Activity —
Below is a block of entries; repeat exactly the lines starting at the line that contains "succ n ih =>" and ending at the line that contains "from a text -/", both included.

[Stored items]
· · · ·
/-- Settles O20: an Unavailable fetch stops in place, a consumed skip and an executed instruction stand just past a
group, and of instructions HALT alone ends the run. -/
theorem stepKeepsInvariant : Obligations.StepKeepsInvariant := by
  intro s t hs h
  obtain ⟨hr, ⟨hg, rfl⟩ | ⟨hg, -, rfl⟩ | ⟨hg, hk, rfl⟩⟩ := step_cases h
  · exact hs.exhaust hg
  · exact hs.past_group hg rfl rfl rfl (.inl hr)
  · refine hs.past_group hg (by simp) (by simp) (by simp) ?_
    rcases effect_run (decode (wordAtCursor s)) (s.setCursor (s.cursor + 4)) with hrun | ⟨⟨lo, hi⟩, hrun⟩
    · exact .inl (hrun.trans hr)
    · exact .inr ⟨hrun, by rw [hi]; exact hk, (hiByte_eq_zero_iff _).mpr ⟨lo, hi⟩⟩

end Sys2Proof.Machine

/-! The statements about the stream memory (20_memory.md): nothing writes it, and the cursor walks through it one group
of four characters for each step. -/

namespace Sys2Proof.Machine

/-- Settles O19: no instruction's effect touches the stream, and so no step does. -/
theorem streamIsNeverWritten : Obligations.StreamIsNeverWritten := by
  refine ⟨fun i s t h => ?_, fun s t h => ?_⟩
  · rw [exec_eq_effect] at h
    cases h
    exact ⟨effect_stream i s, effect_streamLen i s⟩
  · obtain ⟨hstream, hlen⟩ := step_stream h
    exact ⟨hstream, hlen, fun p => by rw [hstream]⟩

/-! ### The cursor along a run -/

/-- Only an Unavailable fetch leaves the cursor in place, and it ends the run. -/
theorem step_cursor_of_running {s t : State} (h : step s = .next t) (ht : t.run = .running) :
    t.cursor = s.cursor + 4 := by
  obtain ⟨-, ⟨-, rfl⟩ | ⟨-, -, rfl⟩ | ⟨-, -, rfl⟩⟩ := step_cases h
  · cases ht
  · rfl
  · simp

/-- A run that still goes on went on at its start: no step leads out of a run that is over. -/
theorem running_of_takeSteps {n : Nat} {s t : State} (h : takeSteps n s = .next t) (ht : t.run = .running) :
    s.run = .running := by
  cases n with
  | zero =>
    cases h
    exact ht
  | succ n =>
    obtain ⟨u, hstep, -⟩ := takeSteps_succ_inv h
    exact (step_cases hstep).1

theorem takeSteps_cursor_of_running {n : Nat} {s t : State} (h : takeSteps n s = .next t) (ht : t.run = .running) :
    t.cursor = s.cursor + 4 * n := by
  induction n generalizing s with
  | zero =>
    cases h
    rfl
  | succ n ih =>
    obtain ⟨u, hstep, hrest⟩ := takeSteps_succ_inv h
    have hu := step_cursor_of_running hstep (running_of_takeSteps hrest ht)
    have htail := ih hrest
    omega

/-! ### The group that fetch reads from a text -/

theorem parseGroup_of_short {text : List Byte} (h : text.length < 4) : parseGroup text = .error .tooFewCharacters := by
  match text, h with
  | [], _ | [_], _ | [_, _], _ | [_, _, _], _ => rfl

/-- The word a text's front group parses to is that of its first four characters. -/
theorem parseGroup_take_four (text : List Byte) :
    (parseGroup (text.take 4)).toOption.map Prod.fst = (parseGroup text).toOption.map Prod.fst := by
  match text with
  | [] | [_] | [_, _] | [_, _, _] => rfl
  | c0 :: c1 :: c2 :: c3 :: rest =>
    simp only [List.take_succ_cons, parseGroup_four]
    split <;> rfl

/-- Where four characters remain, fetch answers what the parser answers to them. -/
theorem fetch_word_of_room {s : State} (h : s.cursor + 4 ≤ s.streamLen) :
    s.fetch.map Prod.fst = (parseGroup (Memory.readChars s.stream s.cursor 4)).toOption.map Prod.fst := by
  simp only [State.fetch, Config.idigits, if_pos h]
  cases parseGroup (Memory.readChars s.stream s.cursor 4) <;> rfl

/-- Over the stream of a text fetch answers the word of the text's group at the cursor (20_memory.md R51). -/
theorem fetch_word_of_text {s : State} {text : List Byte} (hstream : s.stream = Memory.ofText text)
    (hlen : s.streamLen = text.length) :
    s.fetch.map Prod.fst = (parseGroup (text.drop s.cursor)).toOption.map Prod.fst := by
  by_cases hroom : s.cursor + 4 ≤ text.length
  · rw [fetch_word_of_room (by omega), hstream, Memory.readChars_ofText text _ 4 hroom, parseGroup_take_four]
  · have hfetch : s.fetch = none := fetch_eq_none fun hg => hroom (hlen ▸ hg.1)
    have hshort : (text.drop s.cursor).length < 4 := by rw [List.length_drop]; omega
    rw [hfetch, parseGroup_of_short hshort]
    rfl

/-- The step where fetch answers a word hands that word to execute, with the cursor past it. -/
theorem step_of_fetch_word {s : State} {w : Word} (hr : s.run = .running) (h : s.fetch.map Prod.fst = some w) :
    step s = execute w (s.setCursor (s.cursor + 4)) := by
  rcases fetch_cases s with ⟨hg, hfetch⟩ | ⟨-, hfetch⟩
  · obtain rfl : wordAtCursor s = w := by simpa [hfetch] using h
    exact step_of_group hr hg
  · simp [hfetch] at h

/-- Settles O26: each step of a run that goes on moves the cursor by 4, so after `n` steps from the launch of a text fetch
stands at the text's group `n`. -/
theorem cursorCountsSteps : Obligations.CursorCountsSteps := by
  refine ⟨fun n s t => takeSteps_cursor_of_running, fun text n t h ht => ?_⟩
  obtain ⟨hstream, hlen⟩ := takeSteps_stream h
  have hcursor : t.cursor = 4 * n := by simpa [State.launch] using takeSteps_cursor_of_running h ht
  have hfetch : t.fetch.map Prod.fst = (parseGroup (text.drop (4 * n))).toOption.map Prod.fst :=
    hcursor ▸ fetch_word_of_text hstream hlen
  refine ⟨hfetch, fun w rest hp => ?_⟩
  rw [hp] at hfetch
  rw [step_of_fetch_word ht hfetch, hcursor]
  rfl

end Sys2Proof.Machine

/-! The statements about the encoding (30_encoding.md): the decoder and the encoder undo each other, and each row of the
opcode table selects the words that decode to its operation. -/

namespace Sys2Proof

/-! ### The words of the two formats -/

/-- A word of format XY is determined by its high byte and its two register fields (R62). -/
theorem encodeXY_eq_iff {hi : Byte} {x y : Reg} {w : Word} :
    encodeXY hi x y = w ↔ hiByte w = hi ∧ xField w = regNibble x ∧ yField w = regNibble y := by
  constructor
  · rintro rfl
    simp [encodeXY]
  · rintro ⟨rfl, hx, hy⟩
    rw [encodeXY, ← hx, ← hy, ← loByte_eq, packBytes_hiByte_loByte]

/-- A word of format KI is determined by its top nibble, selector and immediate (R62). -/
theorem encodeKI_eq_iff {op k : Nibble} {imm : Byte} {w : Word} :
    encodeKI op k imm = w ↔ opField w = op ∧ k4Field w = k ∧ loByte w = imm := by
  constructor
  · rintro rfl
    simp [encodeKI]
  · rintro ⟨rfl, rfl, rfl⟩
    rw [encodeKI, ← hiByte_eq, packBytes_hiByte_loByte]

theorem decodeXY_encodeXY (op : Reg → Reg → Instr) (hi : Byte) (x y : Reg) :
    decodeXY op (encodeXY hi x y) = op x y := by
  simp [decodeXY, encodeXY]

theorem decodeKI_encodeKI (op : Reg → Byte → Instr) (top k : Nibble) (r : Reg) (imm : Byte) :
    decodeKI op (regNibble r) (encodeKI top k imm) = op r imm := by
  simp [decodeKI, encodeKI]

/-- A decode of format XY loses nothing: the operation's word is the decoded one, and so is NOP's. -/
theorem encode_decodeXY {op : Reg → Reg → Instr} {hi : Byte} (henc : ∀ x y, encode (op x y) = encodeXY hi x y)
    {w : Word} (hw : hiByte w = hi) : encode (decodeXY op w) = w := by
  rcases decodeXY_cases op w with ⟨x, y, hx, hy, e⟩ | ⟨-, e⟩
  · rw [e, henc, encodeXY_eq_iff]
    exact ⟨hw, hx, hy⟩
  · rw [e, encode]

/-- A decode of format KI loses nothing; `bias` is what the selector stands above the register's number. -/
theorem encode_decodeKI {op : Reg → Byte → Instr} {top bias : Nibble}
    (henc : ∀ r imm, encode (op r imm) = encodeKI top (regNibble r + bias) imm) {w : Word} (hw : opField w = top) :
    encode (decodeKI op (k4Field w - bias) w) = w := by
  rcases decodeKI_cases op (k4Field w - bias) w with ⟨r, hr, e⟩ | ⟨-, e⟩
  · rw [e, henc, encodeKI_eq_iff]
    exact ⟨hw, by rw [← hr, BitVec.sub_add_cancel], rfl⟩
  · rw [e, encode]

/-! ### Decoder and encoder -/

/-- Every word is the word of the instruction it decodes to, by the branches of the decoder. -/
theorem encode_decode (w : Word) : encode (decode w) = w := by
  unfold decode
  split
  · next hhalt => rw [encode, ← hhalt, packBytes_hiByte_loByte]
  split_ifs with hload hadd hsub hor hand hxor hsei hsnei hser hsner
  · simpa using encode_decodeKI (op := .load) (bias := 0) (by simp [encode]) hload
  · exact encode_decodeXY (fun _ _ => rfl) hadd
  · exact encode_decodeXY (fun _ _ => rfl) hsub
  · exact encode_decodeXY (fun _ _ => rfl) hor
  · exact encode_decodeXY (fun _ _ => rfl) hand
  · exact encode_decodeXY (fun _ _ => rfl) hxor
  · exact encode_decodeKI (fun _ _ => rfl) hsei
  · exact encode_decodeKI (fun _ _ => rfl) hsnei
  · exact encode_decodeXY (fun _ _ => rfl) hser
  · exact encode_decodeXY (fun _ _ => rfl) hsner
  · rfl

/-- A high byte is compared nibble by nibble. -/
theorem hiByte_eq_iff {w : Word} {hi : Byte} :
    hiByte w = hi ↔ opField w = hi.extractLsb' 4 4 ∧ k4Field w = hi.extractLsb' 0 4 := by
  have hw := w.isLt
  have hh := hi.isLt
  simp only [← BitVec.toNat_inj, hiByte_toNat, opField_toNat, k4Field_toNat, BitVec.extractLsb'_toNat,
    Nat.shiftRight_eq_div_pow]
  omega

/-- The high byte of format XY decides every test of the decoder. -/
theorem encodeXY_hiByte_opField (hi : Byte) (x y : Reg) :
    hiByte (encodeXY hi x y) = hi ∧ opField (encodeXY hi x y) = hi.extractLsb' 4 4 :=
  have hhi : hiByte (encodeXY hi x y) = hi := hiByte_packBytes ..
  ⟨hhi, (hiByte_eq_iff.mp hhi).1⟩

/-- The top nibble of format KI decides every test of the decoder, since no listed high byte has it. -/
theorem encodeKI_opField_k4Field (top k : Nibble) (imm : Byte) :
    opField (encodeKI top k imm) = top ∧ k4Field (encodeKI top k imm) = k :=
  ⟨opField_packBytes .., k4Field_packBytes ..⟩

/-- Each of the eleven effective operations, with any operands, is what its word decodes to. -/
theorem decode_encode_of_effective {i : Instr} (hi : ∀ v, i ≠ .nop v) : decode (encode i) = i := by
  cases i with
  | halt lo => simp [decode, encode]
  | add x y | sub x y | or x y | and x y | xor x y | ser x y | sner x y =>
    simp [decode, encode, encodeXY_hiByte_opField, decodeXY_encodeXY]
  | load k imm | sei k imm | snei k imm =>
    simp [decode, encode, hiByte_eq_iff, encodeKI_opField_k4Field, decodeKI_encodeKI]
  | nop v => exact absurd rfl (hi v)

/-- An effective operation is decoded from its own word alone. -/
theorem decode_eq_iff_of_effective {i : Instr} (hi : ∀ v, i ≠ .nop v) {w : Word} : decode w = i ↔ encode i = w := by
  constructor
  · rintro rfl
    exact encode_decode w
  · rintro rfl
    exact decode_encode_of_effective hi

/-! ### The rows of the opcode table -/

/-- The fields that name a register are 0, 1 and 2 (R106). -/
theorem toNat_le_two_iff {n : Nibble} : n.toNat ≤ 2 ↔ ∃ r, n = regNibble r := by
  rw [← not_lt, ← regOfNibble_eq_none, ← ne_eq, Option.ne_none_iff_exists']
  simp only [regOfNibble_eq_some]

/-- The selectors of SEI and SNEI that name a register are 1, 2 and 3 (R63, decision D6). -/
theorem one_le_toNat_le_three_iff {n : Nibble} :
    1 ≤ n.toNat ∧ n.toNat ≤ 3 ↔ ∃ r, n = regNibble r + immCmpBias := by
  have hshift : 1 ≤ n.toNat ∧ n.toNat ≤ 3 ↔ (n - immCmpBias).toNat ≤ 2 := by
    revert n
    decide
  simp only [hshift, toNat_le_two_iff, sub_eq_iff_eq_add]
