-- ==== Sys2Proof/Decode.lean ====
section
/-! DEFINITION. Decoding: from the bytes of a record to an instruction, by format (30_encoding.md R58), total on any bytes
and rejecting by name; then the encoder, written from the same tables; then the reading of an opcode-table word. -/

namespace Sys2Proof

/-- `be32` (00_scope.md R8): the first byte in stream order is the most significant; as a number,
b[0]*2^24 + b[1]*2^16 + b[2]*2^8 + b[3] (Laws/Decode.lean, `be32_toNat`). -/
def be32 (b0 b1 b2 b3 : Byte) : Word32 := b0 ++ b1 ++ b2 ++ b3

/-- `be64` (00_scope.md R8), likewise. -/
def be64 (b0 b1 b2 b3 b4 b5 b6 b7 : Byte) : Word64 := b0 ++ b1 ++ b2 ++ b3 ++ b4 ++ b5 ++ b6 ++ b7

/-- The byte of `n` that stands `k` places above the least significant one. -/
def byteOf (n k : Nat) : Byte := BitVec.ofNat 8 (n / 2 ^ (8 * k))

/-- The four bytes of a 32-bit field in stream order (20_memory.md R45). -/
def bytes32 (w : Word32) : List Byte :=
  [byteOf w.toNat 3, byteOf w.toNat 2, byteOf w.toNat 1, byteOf w.toNat 0]

/-- The eight bytes of the signature field in stream order (20_memory.md R45). -/
def bytes64 (w : Word64) : List Byte :=
  [byteOf w.toNat 7, byteOf w.toNat 6, byteOf w.toNat 5, byteOf w.toNat 4,
   byteOf w.toNat 3, byteOf w.toNat 2, byteOf w.toNat 1, byteOf w.toNat 0]

/-- The only MAGIC that is accepted (30_encoding.md R59, 40_stream_front.md R77). -/
def sigMagic : Word64 := 0x89504E470D0A1A0A#64

/-- Why bytes are no record: too few of them, the only reason there is (30_encoding.md R71 to R73: no value of an opcode
field is illegal). -/
inductive Reject where
  /-- Fewer than 8 bytes where the signature is expected (40_stream_front.md R77). -/
  | shortSignature
  /-- Fewer than 4 bytes where LEN is expected (R79). -/
  | shortLength
  /-- LEN is there, fewer than 4 bytes where TYPE is expected (R80). -/
  | shortType
  /-- No byte where FTYPE is expected (43_defilter.md R102); it does not happen in a decode (42_inflate_adapter.md R99). -/
  | shortRow
  /-- S_START and S_INFLATE have no record (opcode table, format NONE). -/
  | notEncoded
  deriving DecidableEq, Repr

/-- The chunk opcode map (30_encoding.md R68): an exact match of all four TYPE bytes (R69), else OTHER. -/
def chunkInstr (len tag : Word32) : Instr :=
  if tag = Tag.ihdr then .ihdr len
  else if tag = Tag.idat then .idat len
  else if tag = Tag.iend then .iend len
  else if tag = Tag.plte then .plte len
  else .other len tag

/-- The row opcode map (30_encoding.md R70). -/
def rowInstr (ftype : Byte) : Instr :=
  if ftype = 0#8 then .none
  else if ftype = 1#8 then .sub
  else if ftype = 2#8 then .up
  else if ftype = 3#8 then .average
  else if ftype = 4#8 then .paeth
  else .unknown ftype

/-- Format SIG (30_encoding.md R59): 8 bytes, no opcode field. -/
def decodeSig : List Byte → Except Reject (Instr × List Byte)
  | b0 :: b1 :: b2 :: b3 :: b4 :: b5 :: b6 :: b7 :: rest => .ok (.sig (be64 b0 b1 b2 b3 b4 b5 b6 b7), rest)
  | _ => .error .shortSignature

/-- Format CHUNK (30_encoding.md R60): LEN and TYPE, the first 8 bytes; the payload follows. -/
def decodeChunk : List Byte → Except Reject (Instr × List Byte)
  | l0 :: l1 :: l2 :: l3 :: t0 :: t1 :: t2 :: t3 :: rest =>
    .ok (chunkInstr (be32 l0 l1 l2 l3) (be32 t0 t1 t2 t3), rest)
  | _ :: _ :: _ :: _ :: _ => .error .shortType
  | _ => .error .shortLength

/-- Format ROW (30_encoding.md R64): FTYPE, the first byte; the data bytes follow. -/
def decodeRow : List Byte → Except Reject (Instr × List Byte)
  | f :: rest => .ok (rowInstr f, rest)
  | [] => .error .shortRow

/-- The decoder: the instruction that stands at the front of the bytes, and the bytes after its decoded fields. -/
def decode : Format → List Byte → Except Reject (Instr × List Byte)
  | .sig, bytes => decodeSig bytes
  | .chunk, bytes => decodeChunk bytes
  | .row, bytes => decodeRow bytes
  | .unencoded, _ => .error .notEncoded

/-- The encoder, from the tables of 30_encoding.md (R59, R60, R68, R70): the opcode field and the fields decoded with it.
S_START and S_INFLATE have no bytes. -/
def encode : Instr → List Byte
  | .sig magic => bytes64 magic
  | .ihdr len => bytes32 len ++ [0x49#8, 0x48#8, 0x44#8, 0x52#8]
  | .idat len => bytes32 len ++ [0x49#8, 0x44#8, 0x41#8, 0x54#8]
  | .iend len => bytes32 len ++ [0x49#8, 0x45#8, 0x4E#8, 0x44#8]
  | .plte len => bytes32 len ++ [0x50#8, 0x4C#8, 0x54#8, 0x45#8]
  | .other len tag => bytes32 len ++ bytes32 tag
  | .none => [0x00#8]
  | .sub => [0x01#8]
  | .up => [0x02#8]
  | .average => [0x03#8]
  | .paeth => [0x04#8]
  | .unknown ftype => [ftype]
  | .sStart => []
  | .sInflate => []

/-- The bytes of an opcode-table word as the block stores its record: 64 bits are MAGIC; 32 bits are TYPE, after a LEN of
zero and before a checksum of zero; 8 bits are FTYPE. -/
def tableBytes (nbits w : Nat) : List Byte :=
  if nbits = 64 then bytes64 (BitVec.ofNat 64 w)
  else if nbits = 32 then [0#8, 0#8, 0#8, 0#8] ++ bytes32 (BitVec.ofNat 32 w) ++ [0#8, 0#8, 0#8, 0#8]
  else if nbits = 8 then [BitVec.ofNat 8 w]
  else []

/-- The format of an opcode-table word, by the number of bits the table gives the row. -/
def tableFormat (nbits : Nat) : Format :=
  if nbits = 64 then .sig else if nbits = 32 then .chunk else if nbits = 8 then .row else .unencoded

/-- The instruction the decoder reads from a row of spec/opcode_table.json. A row of no bits is a step that no record
encodes; of the two, S_START is the one the host can request (R76), and it is what is answered (log entry 10). -/
def decodeTableWord (nbits w : Nat) : Option Instr :=
  if nbits = 0 then some .sStart
  else match decode (tableFormat nbits) (tableBytes nbits w) with
    | .ok (i, _) => some i
    | .error _ => Option.none

end Sys2Proof
end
· · · ·
Finished exercise —
  | succ n ih =>
    obtain ⟨u, hstep, hrest⟩ := takeSteps_succ_inv h
    have hu := step_cursor_of_running hstep (running_of_takeSteps hrest ht)
    have htail := ih hrest
    omega

/-! ### The group that fetch reads from a text -/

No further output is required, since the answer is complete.